Hi, I have a quick question. So you showed about in your switch about the scaling, like how it can scale to for pooling devices, right? But in March 2023, Microsoft, Google and CMU, they came up with a paper saying that multi header devices might be a better option when you are sharing and pooling memory for the manageability in a data center. How would you respond to that?
Sure, that's a good question. So basically, the ultimate solution for the industry is to use the CXL switch because CXL switch is much easier to cascade. So even for our 2.0 switch, we do have the proprietary mode to enable the cascading between several of our switches so that our customers can connect many more hosts and also a large volume of the CXL modules to build a very large system. For the multi-head, we will feel like this is like an intermediate solution because you cannot scale, you cannot share well with a large number of hosts. And it's also very hard to build a very large memory system as well, like a few hundred terabytes or even bigger than that.
The point is they don't want to build a very large system because the manageability will be very difficult.
So they want to have a smaller set of hosts which are sharing some devices so that they can have kind of islands of things. They don't want to have 4K nodes sharing one piece of memory. That was the point of how I took that paper.
Think about all these applications, right? These cloud applications, there's OpenAI, there's ChatGPT, the LLM, right? So those guys are sucking so much memories. So those guys are the one drive this demand to have to build much larger memory systems. I agree with you, if you're running small applications in a small scale, that multi head, that's a good, sufficient, easy to manage. But the challenge is, and also the industry is working towards, is to solve this manageability so that the ultimate goal is for the data center to be able to build very large AI servers.

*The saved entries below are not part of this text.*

-- ==== Sys2Proof/Machine/HostOps.lean ====
section
/-! DEFINITION. What the host does between runs (20_memory.md R41, R42, R45; 70_reset_and_hazards.md R146, R153). These are no
steps: no instruction calls them. Where 93_implementation_defined.md says `refuse` (U11, U12), they refuse. -/

namespace Sys2Proof.Machine

open Sys2Proof

/-- The core is running (70_reset_and_hazards.md R151). -/
def State.running (s : State) : Bool := (stopped s).isNone

/-- The memory of a launch: the default map (R44) with RAM_INIT's bytes from 0x0000 on; what the list leaves out is zero,
the default of RAM_INIT. -/
def Memory.launched (p : Params) (ramInit : List Byte) : Memory :=
  { Memory.constructed p with cells := setCells [] (cellOf 0 0) (ramInit.take 0xF700) }

/-- The machine a launch starts from, before its first reset. 10_state.md R19 gives the registers no value before it, so
those of `State.reset` stand here unread, and `halted` says that nothing runs yet. Log 16. -/
def State.launch (p : Params) (m : Memory) : State :=
  { State.reset with params := p, mem := m, halted := true }

/-- A range the address space has (U11). -/
def validRange (lo hi : Nat) : Bool := decide (lo ≤ hi ∧ hi ≤ 0xFFFF)

/-- `map([lo, hi], handlerPair)` (R41), refused while the core runs (R42). The pair of functions is the new handler's and stays
outside: what it answers is `Config.devRead`. -/
def hostMapDevice (lo hi : Nat) (s : State) : Host.Outcome State Fault Refusal :=
  if s.running then .refused .coreRunning
  else if validRange lo hi then .next (s.setMem (s.mem.bindDevice lo hi))
  else .refused .badRange

/-- `map([lo, hi], bytes, writable)` (R41), refused while the core runs (R42) and for an array shorter than its range. -/
def hostMapBytes (lo hi : Nat) (bytes : List Byte) (writable : Bool) (s : State) : Host.Outcome State Fault Refusal :=
  if s.running then .refused .coreRunning
  else if validRange lo hi then
    if bytes.length < hi + 1 - lo then .refused .shortArray
    else .next (s.setMem (s.mem.bindBytes lo hi bytes writable))
  else .refused .badRange

/-- The loader (R45): an image of n bytes at `base` is the map of `base` to `base + n - 1`. An empty image has no range. -/
def hostLoad (base : Nat) (image : List Byte) (writable : Bool) (s : State) : Host.Outcome State Fault Refusal :=
  match image with
  | [] => .refused .badRange
  | b :: rest => hostMapBytes base (base + rest.length) (b :: rest) writable s

/-- `reset()` up to its `run()` (R146), refused while the core runs. -/
def hostReset (s : State) : Host.Outcome State Fault Refusal :=
  if s.running then .refused .coreRunning else .next (resetSequence s)

end Sys2Proof.Machine
end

So just a quick one. In Samak's talk this morning, he showed tree structure topology in which it was almost like when you are in this pooled device configuration, you can just come in and replace a multi-headed pooled node with just a switch and expand your topology. Is your switch compatible with the idea that Samak showed?

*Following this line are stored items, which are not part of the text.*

-- ==== Sys2Proof/Laws/Ops.lean ====
section
/-! SUPPORT. One lemma for each shared operation, saying everything it can do; later proofs cite these. -/

namespace Sys2Proof.Machine

open Sys2Proof

/-! ### The dispatcher -/

/-- A read changes nothing but the device log and the count of draws. -/
theorem memRead_frame (a : Word) (s : State) :
    (memRead a s).2 = { s with devLog := (memRead a s).2.devLog, draws := (memRead a s).2.draws } := by
  unfold memRead
  cases s.mem.region a <;> rfl

@[simp] theorem memRead_a (w : Word) (s : State) : (memRead w s).2.a = s.a := by rw [memRead_frame]
@[simp] theorem memRead_x (w : Word) (s : State) : (memRead w s).2.x = s.x := by rw [memRead_frame]
@[simp] theorem memRead_y (w : Word) (s : State) : (memRead w s).2.y = s.y := by rw [memRead_frame]
@[simp] theorem memRead_pc (w : Word) (s : State) : (memRead w s).2.pc = s.pc := by rw [memRead_frame]
@[simp] theorem memRead_sp (w : Word) (s : State) : (memRead w s).2.sp = s.sp := by rw [memRead_frame]
@[simp] theorem memRead_flags (w : Word) (s : State) : (memRead w s).2.flags = s.flags := by rw [memRead_frame]
@[simp] theorem memRead_ir (w : Word) (s : State) : (memRead w s).2.ir = s.ir := by rw [memRead_frame]
@[simp] theorem memRead_bus (w : Word) (s : State) : (memRead w s).2.bus = s.bus := by rw [memRead_frame]
@[simp] theorem memRead_halted (w : Word) (s : State) : (memRead w s).2.halted = s.halted := by rw [memRead_frame]
@[simp] theorem memRead_fault (w : Word) (s : State) : (memRead w s).2.fault = s.fault := by rw [memRead_frame]
@[simp] theorem memRead_mem (w : Word) (s : State) : (memRead w s).2.mem = s.mem := by rw [memRead_frame]
@[simp] theorem memRead_params (w : Word) (s : State) : (memRead w s).2.params = s.params := by rw [memRead_frame]

/-- A read of a byte that no device serves is that byte and changes nothing. -/
theorem memRead_of_peek {a : Word} {s : State} {v : Byte} (h : s.mem.peek a = some v) : memRead a s = (v, s) := by
  unfold Memory.peek at h
  unfold memRead
  cases hr : s.mem.region a with
  | store id base w => rw [hr] at h; simp only [Option.some.injEq] at h ⊢; rw [← h]
  | device d => rw [hr] at h; simp at h
  | unmapped => rw [hr] at h; simp only [Option.some.injEq] at h ⊢; rw [← h]

/-- A write changes nothing but memory and the device log. -/
theorem memWrite_frame (a : Word) (v : Byte) (s : State) :
    memWrite a v s = { s with mem := (memWrite a v s).mem, devLog := (memWrite a v s).devLog } := by
  unfold memWrite
  cases s.mem.region a with
  | store id base w => cases w <;> rfl
  | device d => rfl
  | unmapped => rfl

@[simp] theorem memWrite_a (w : Word) (v : Byte) (s : State) : (memWrite w v s).a = s.a := by rw [memWrite_frame]
@[simp] theorem memWrite_x (w : Word) (v : Byte) (s : State) : (memWrite w v s).x = s.x := by rw [memWrite_frame]
@[simp] theorem memWrite_y (w : Word) (v : Byte) (s : State) : (memWrite w v s).y = s.y := by rw [memWrite_frame]
@[simp] theorem memWrite_pc (w : Word) (v : Byte) (s : State) : (memWrite w v s).pc = s.pc := by rw [memWrite_frame]
@[simp] theorem memWrite_sp (w : Word) (v : Byte) (s : State) : (memWrite w v s).sp = s.sp := by rw [memWrite_frame]
@[simp] theorem memWrite_flags (w : Word) (v : Byte) (s : State) : (memWrite w v s).flags = s.flags := by rw [memWrite_frame]
@[simp] theorem memWrite_ir (w : Word) (v : Byte) (s : State) : (memWrite w v s).ir = s.ir := by rw [memWrite_frame]
@[simp] theorem memWrite_bus (w : Word) (v : Byte) (s : State) : (memWrite w v s).bus = s.bus := by rw [memWrite_frame]
@[simp] theorem memWrite_halted (w : Word) (v : Byte) (s : State) : (memWrite w v s).halted = s.halted := by rw [memWrite_frame]
@[simp] theorem memWrite_fault (w : Word) (v : Byte) (s : State) : (memWrite w v s).fault = s.fault := by rw [memWrite_frame]
@[simp] theorem memWrite_params (w : Word) (v : Byte) (s : State) : (memWrite w v s).params = s.params := by rw [memWrite_frame]
@[simp] theorem memWrite_draws (w : Word) (v : Byte) (s : State) : (memWrite w v s).draws = s.draws := by rw [memWrite_frame]

/-- What a write does to memory: one cell where the address is a writable store, else nothing. -/
theorem memWrite_mem (a : Word) (v : Byte) (s : State) :
    (memWrite a v s).mem = match s.mem.writtenCell a with | some k => s.mem.setCell k v | none => s.mem := by
  unfold memWrite Memory.writtenCell
  cases s.mem.region a with
  | store id base w => cases w <;> rfl
  | device d => rfl
  | unmapped => rfl

@[simp] theorem memWrite_bindings (a : Word) (v : Byte) (s : State) : (memWrite a v s).mem.bindings = s.mem.bindings := by
  rw [memWrite_mem]
  cases s.mem.writtenCell a <;> rfl

theorem memWrite_wf (a : Word) (v : Byte) (s : State) (h : s.mem.wf) : (memWrite a v s).mem.wf := by
  rw [memWrite_mem]
  cases s.mem.writtenCell a with
  | none => exact h
  | some k => exact setCell_mem_wf s.mem k v h

/-- What every byte of memory reads as after a write. -/
theorem peek_memWrite (a b : Word) (v : Byte) (s : State) (h : s.mem.wf) :
    (memWrite a v s).mem.peek b =
      if s.mem.writtenCell a ≠ none ∧ s.mem.backingCell b = s.mem.writtenCell a then some v else s.mem.peek b := by
  rw [memWrite_mem]
  cases hk : s.mem.writtenCell a with
  | none => simp
  | some k => simp [peek_setCell _ _ _ _ h]

/-- Two reads in a row change nothing but the device log and the count of draws. -/
theorem read16_frame (a : Word) (s : State) :
    (read16 a s).2 = { s with devLog := (read16 a s).2.devLog, draws := (read16 a s).2.draws } := by
  unfold read16
  rw [memRead_frame, memRead_frame a s]

theorem read16_of_peek {a : Word} {s : State} {lo hi : Byte} (hlo : s.mem.peek a = some lo)
    (hhi : s.mem.peek (a + 1#16) = some hi) : read16 a s = (wordOf hi lo, s) := by
  simp [read16, memRead_of_peek hlo, memRead_of_peek hhi]

/-! ### The stack -/

/-- Everything `push` can do. -/
theorem push_cases (a : Word) (v : Byte) (s : State) :
    (s.sp = 0x00#8 ∧ push a v s = .error (raiseFault .stackOverflow a s)) ∨
    (s.sp ≠ 0x00#8 ∧ push a v s = .ok ((memWrite (stackAddr s.sp) v s).setReg .sp (s.sp - 1#8))) := by
  by_cases h : s.sp = 0x00#8
  · exact .inl ⟨h, if_pos h⟩
  · exact .inr ⟨h, if_neg h⟩

/-- Everything `pop` can do. -/
theorem pop_cases (a : Word) (s : State) :
    (s.sp = 0xFF#8 ∧ pop a s = .error (raiseFault .stackUnderflow a s)) ∨
    (s.sp ≠ 0xFF#8 ∧ pop a s = .ok (memRead (stackAddr (s.sp + 1#8)) (s.setReg .sp (s.sp + 1#8)))) := by
  by_cases h : s.sp = 0xFF#8
  · exact .inl ⟨h, if_pos h⟩
  · exact .inr ⟨h, if_neg h⟩

/-! ### Fetching -/

/-- A fetch moves PC by one and changes nothing else but the device log and the count of draws. -/
theorem fetch_frame (s : State) :
    (fetch s).2 = { s with pc := s.pc + 1#16, devLog := (fetch s).2.devLog, draws := (fetch s).2.draws } := by
  unfold fetch
  simp only [State.setPc]
  rw [memRead_frame]

theorem fetch_of_peek {s : State} {v : Byte} (h : s.mem.peek s.pc = some v) : fetch s = (v, s.setPc (s.pc + 1#16)) := by
  simp [fetch, memRead_of_peek h]

/-- Everything an opcode fetch does: IR takes the byte, PC moves by one, BUS takes a free value. -/
theorem fetchOpcode_frame (s : State) :
    (fetchOpcode s).2 = { s with
      ir := (fetchOpcode s).1, pc := s.pc + 1#16, bus := Config.busValue s.draws
      devLog := (fetchOpcode s).2.devLog, draws := (fetchOpcode s).2.draws } := by
  have h := fetch_frame s.drawBus
  simp only [fetchOpcode]
  rw [h]
  rfl

/-- Fetching an instruction changes IR, PC and BUS, and what the devices see; IR is the byte the opcode fetch read. -/
theorem fetchInstr_frame (s : State) :
    (fetchInstr s).2 = { s with
      ir := (fetchOpcode s).1, pc := (fetchInstr s).2.pc, bus := Config.busValue s.draws
      devLog := (fetchInstr s).2.devLog, draws := (fetchInstr s).2.draws } := by
  have hc : (fetchInstr s).2 = (fetchOpcode s).2 ∨ (fetchInstr s).2 = (fetch (fetchOpcode s).2).2 ∨
      (fetchInstr s).2 = (fetch (fetch (fetchOpcode s).2).2).2 := by
    unfold fetchInstr
    simp only
    split
    · exact .inl rfl
    · exact .inr (.inl rfl)
    · exact .inr (.inr rfl)
  have ho := fetchOpcode_frame s
  have h1 := fetch_frame (fetchOpcode s).2
  rcases hc with h | h | h <;> rw [h]
  · rw [ho]
  · rw [h1, ho]
  · rw [fetch_frame (fetch (fetchOpcode s).2).2, h1, ho]

/-! ### The resolver -/

theorem readPointer_frame (p : Byte) (hiAt : Word) (s : State) :
    (readPointer p hiAt s).2 =
      { s with devLog := (readPointer p hiAt s).2.devLog, draws := (readPointer p hiAt s).2.draws } := by
  unfold readPointer
  rw [memRead_frame, memRead_frame (zext16 p) s]

theorem effAddr_frame (m : MemForm) (s : State) :
    (effAddr m s).2 = { s with devLog := (effAddr m s).2.devLog, draws := (effAddr m s).2.draws } := by
  cases m with
  | ind w => exact read16_frame w s
  | izx b => exact readPointer_frame _ _ s
  | izy b => exact readPointer_frame _ _ s
  | zp b => rfl
  | zpx b => rfl
  | zpy b => rfl
  | abs w => rfl
  | absx w => rfl
  | absy w => rfl

/-- Resolving a memory operand changes nothing but the device log and the count of draws. -/
theorem resolveMem_frame (m : MemForm) (s : State) :
    (resolveMem m s).st = { s with devLog := (resolveMem m s).st.devLog, draws := (resolveMem m s).st.draws } := by
  unfold resolveMem
  simp only
  rw [memRead_frame, effAddr_frame]

@[simp] theorem resolveMem_a (m : MemForm) (s : State) : (resolveMem m s).st.a = s.a := by rw [resolveMem_frame]
@[simp] theorem resolveMem_x (m : MemForm) (s : State) : (resolveMem m s).st.x = s.x := by rw [resolveMem_frame]
@[simp] theorem resolveMem_y (m : MemForm) (s : State) : (resolveMem m s).st.y = s.y := by rw [resolveMem_frame]
@[simp] theorem resolveMem_pc (m : MemForm) (s : State) : (resolveMem m s).st.pc = s.pc := by rw [resolveMem_frame]
@[simp] theorem resolveMem_sp (m : MemForm) (s : State) : (resolveMem m s).st.sp = s.sp := by rw [resolveMem_frame]
@[simp] theorem resolveMem_flags (m : MemForm) (s : State) : (resolveMem m s).st.flags = s.flags := by rw [resolveMem_frame]
@[simp] theorem resolveMem_ir (m : MemForm) (s : State) : (resolveMem m s).st.ir = s.ir := by rw [resolveMem_frame]
@[simp] theorem resolveMem_bus (m : MemForm) (s : State) : (resolveMem m s).st.bus = s.bus := by rw [resolveMem_frame]
@[simp] theorem resolveMem_halted (m : MemForm) (s : State) : (resolveMem m s).st.halted = s.halted := by rw [resolveMem_frame]
@[simp] theorem resolveMem_fault (m : MemForm) (s : State) : (resolveMem m s).st.fault = s.fault := by rw [resolveMem_frame]
@[simp] theorem resolveMem_mem (m : MemForm) (s : State) : (resolveMem m s).st.mem = s.mem := by rw [resolveMem_frame]
@[simp] theorem resolveMem_params (m : MemForm) (s : State) : (resolveMem m s).st.params = s.params := by rw [resolveMem_frame]

end Sys2Proof.Machine
end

Actually our switch is pretty simple. We are the CXL/PCIe switch. So for the multi-headed, obviously you can connect with our switch as well since multi-head also has a CXL interface, right?
I'm just clarifying it's an investment protection question. So if somebody builds pooled direct wired thing right now, and then they just take out that pool and replace it with a switch from your company, it will work, right?
That will work right away, yes.
Good answer. A quick question about latency. So if we cascade multiple switch, and yeah, so you have a lot of memory for the OpenAI kind of-- Right, right. But however, for those like a model, you also for inference, then latency is very sensitive. Then in that case, if you cascade multiple switch, how do you handle that limitation?
Right, yeah, that's a good question as well. So typically in the CXL world, because memory latency is very sensitive, you don't want to cascade that much. So that's why we build this chip with much higher capacity so that if you don't need to cascade, just don't do it. Like if you use Broadcom chip, you probably have to use two chip heads cascading with each other, right? So then you will add in the latency. So that's a good advantage of ours.